In the blink of an eye, your baby went from helpless newborn to boisterous toddler. And you know what that means: Time for preschool.
While some moms are quick to strap a backpack onto their 2-year-old and send them on their merry way, others agonize over whether their toddler is ready for preschool.
The decision of whether to send your little one off to the land of gluing, cutting, and snack time doesn't have to be fraught with anxiety. In fact, your child may be more ready for preschool ... than you are.
This list of dos and don'ts can help you decide if it's time for preschool.
DON'T ... think that just because your child isn't at the same skill level as your friend's kid, he's not ready for preschool.
"There are actually no prerequisites for preschool," says Amanda Moreno, Ph.D., an assistant professor who specializes in adult-child interaction at Erikson Institute in Chicago. "Any skills you could imagine that might be helpful in adjusting well to preschool are also the exact skills that good preschools help to develop!
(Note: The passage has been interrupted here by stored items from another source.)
@[simp] theorem State.sendMsix_order (s : State) (v : Nat) : (s.sendMsix v).order = s.order := rfl
@[simp] theorem State.sendMsix_sclk (s : State) (v : Nat) : (s.sendMsix v).sclk = s.sclk := rfl
@[simp] theorem State.sendMsix_clk (s : State) (v : Nat) : (s.sendMsix v).clk = s.clk := rfl
@[simp] theorem State.sendMsix_ptp (s : State) (v : Nat) : (s.sendMsix v).ptp = s.ptp := rfl
@[simp] theorem State.sendMsix_bkp (s : State) (v : Nat) : (s.sendMsix v).bkp = s.bkp := rfl
@[simp] theorem State.sendMsix_regs (s : State) (v : Nat) : (s.sendMsix v).regs = s.regs := rfl
@[simp] theorem State.sendMsix_flips (s : State) (v : Nat) : (s.sendMsix v).flips = s.flips := rfl
@[simp] theorem State.sendMsix_rlat (s : State) (v : Nat) : (s.sendMsix v).rlat = s.rlat := rfl
@[simp] theorem State.sendMsix_wlat (s : State) (v : Nat) : (s.sendMsix v).wlat = s.wlat := rfl
@[simp] theorem State.sendMsix_cfgA (s : State) (v : Nat) : (s.sendMsix v).cfgA = s.cfgA := rfl
@[simp] theorem State.sendMsix_cfgS (s : State) (v : Nat) : (s.sendMsix v).cfgS = s.cfgS := rfl
@[simp] theorem State.sendMsix_tsq (s : State) (v : Nat) : (s.sendMsix v).tsq = s.tsq := rfl
@[simp] theorem State.sendMsix_servo (s : State) (v : Nat) : (s.sendMsix v).servo = s.servo := rfl
@[simp] theorem State.sendMsix_ptpPorts (s : State) (v : Nat) : (s.sendMsix v).ptpPorts = s.ptpPorts := rfl
@[simp] theorem State.sendMsix_dats (s : State) (v : Nat) : (s.sendMsix v).dats = s.dats := rfl
@[simp] theorem State.sendMsix_stk (s : State) (v : Nat) : (s.sendMsix v).stk = s.stk := rfl
@[simp] theorem State.sendMsix_ports (s : State) (v : Nat) : (s.sendMsix v).ports = s.ports := rfl
@[simp] theorem State.sendMsix_hbAt (s : State) (v : Nat) : (s.sendMsix v).hbAt = s.hbAt := rfl
@[simp] theorem State.sendMsix_img (s : State) (v : Nat) : (s.sendMsix v).img = s.img := rfl
@[simp] theorem State.sendMsix_konst (s : State) (v : Nat) : (s.sendMsix v).konst = s.konst := rfl
@[simp] theorem State.sendMsix_prog (s : State) (v : Nat) : (s.sendMsix v).prog = s.prog := rfl
@[simp] theorem State.sendMsix_progBytes (s : State) (v : Nat) : (s.sendMsix v).progBytes = s.progBytes := rfl
@[simp] theorem State.sendMsix_engs (s : State) (v : Nat) : (s.sendMsix v).engs = s.engs := rfl
@[simp] theorem State.sendMsix_plm (s : State) (v : Nat) : (s.sendMsix v).plm = s.plm := rfl
@[simp] theorem State.sendMsix_blk (s : State) (v : Nat) : (s.sendMsix v).blk = s.blk := rfl
@[simp] theorem State.sendMsix_viols (s : State) (v : Nat) : (s.sendMsix v).viols = s.viols := rfl
@[simp] theorem State.sendMsix_cmp (s : State) (v : Nat) : (s.sendMsix v).cmp = s.cmp := rfl
@[simp] theorem State.sendMsix_pair (s : State) (v : Nat) : (s.sendMsix v).pair = s.pair := rfl
@[simp] theorem State.sendMsix_mp (s : State) (v : Nat) : (s.sendMsix v).mp = s.mp := rfl
@[simp] theorem State.sendMsix_grps (s : State) (v : Nat) : (s.sendMsix v).grps = s.grps := rfl
@[simp] theorem State.sendMsix_chans (s : State) (v : Nat) : (s.sendMsix v).chans = s.chans := rfl
@[simp] theorem State.sendMsix_cans (s : State) (v : Nat) : (s.sendMsix v).cans = s.cans := rfl
@[simp] theorem State.sendMsix_ctls (s : State) (v : Nat) : (s.sendMsix v).ctls = s.ctls := rfl
@[simp] theorem State.sendMsix_fis (s : State) (v : Nat) : (s.sendMsix v).fis = s.fis := rfl
@[simp] theorem State.sendMsix_fos (s : State) (v : Nat) : (s.sendMsix v).fos = s.fos := rfl
@[simp] theorem State.sendMsix_recd (s : State) (v : Nat) : (s.sendMsix v).recd = s.recd := rfl
@[simp] theorem State.sendMsix_mram (s : State) (v : Nat) : (s.sendMsix v).mram = s.mram := rfl
@[simp] theorem State.sendMsix_mem (s : State) (v : Nat) : (s.sendMsix v).mem = s.mem := rfl
@[simp] theorem State.sendMsix_pwr (s : State) (v : Nat) : (s.sendMsix v).pwr = s.pwr := rfl
@[simp] theorem State.sendMsix_upd (s : State) (v : Nat) : (s.sendMsix v).upd = s.upd := rfl
@[simp] theorem State.sendMsix_free (s : State) (v : Nat) : (s.sendMsix v).free = s.free := rfl
@[simp] theorem State.sendMsix_pending (s : State) (v : Nat) : (s.sendMsix v).pending = s.pending := rfl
Parents should ask themselves, 'Is preschool ready for my child?' as opposed to, 'Is my child ready for preschool?'" Moreno urges parents not to worry about the skills their toddler currently has but instead focus on finding a preschool that's best suited for their child's needs. For instance, if your child is extremely shy, ask the teachers what their general coping strategies are for children who don't easily interact with others.
DO ... wait until your child is 2 or older, if that's an option for you.
For many, preschool equals childcare. But if you're in the lucky category of families who can choose, waiting until your child is at least 2 before enrolling in school is best, but you can hold off until she's 3 or even 4. "Starting at age 2, good preschools can provide things that parents cannot, such as a large community of same-age peers," notes Dr. Moreno. "By age 2, kids can benefit from the additional experiences that preschools offer." Preschools are also equipped with things most homes aren't. Think: playgrounds kids can go crazy on.
DON'T ... worry about your child being potty trained.
It's a common misconception that children need to be potty trained before heading off to preschool. Although changing poopy diapers likely isn't a teacher's favorite job, it should never be a reason to keep your child out of school. "Children definitely do not need to be potty trained before preschool, and this is something parents should check out in any setting," says Moreno. "Preschools have different ways of dividing their rooms with age-groupings, but inevitably there will be some children that are and some that are not potty trained in the same room. This should NEVER be a reason that a center uses to decide on age placement or 'promotion' to the next room. Obsessing over potty training is always a red flag for me in any center." So those preschools that do require your child be potty trained? Might not be the best place for kids.
DO ... know that it's harder for you than it is for them (really).
It's important that parents find a place where the teachers deal well with separation anxiety. Moms want to drop off, knowing their child is going to be well-taken care of. If your kid IS crying when you try to leave, take comfort in the fact that the tears don't last long. "For the children who cry the longest and hardest, this is always MUCH harder for the parents than it is for the children," assures Moreno. "It may seem like your child is getting their arm sawed off, but in truth, they are okay. It is very, very rare to have a child react to separation that strongly for more than a week or two."
DON'T ... let the prospect of frequent illness scare you off from preschool.
Attendance isn't mandatory in preschools, and most have policies about fevers and runny noses. Each family has to figure out if they can live with the policy. "For most kids, exposure to groups of children is good for their immunity over the long-term," adds Dr. Moreno.
DO ... know that preschool isn't necessary.
No, your child doesn't have to go to preschool, but it definitely should be something you consider. "Research shows that it has the greatest benefit for kids who need it the most to begin with, for instance, children who show the lowest level of readiness initially," says Moreno. "But there are certain experiences that even the brightest or most advantaged children don’t necessarily have exposure to at home, and it can be a nice thing to have a year of functioning in a large-group learning setting before kindergarten."
Are you planning on sending your child to preschool?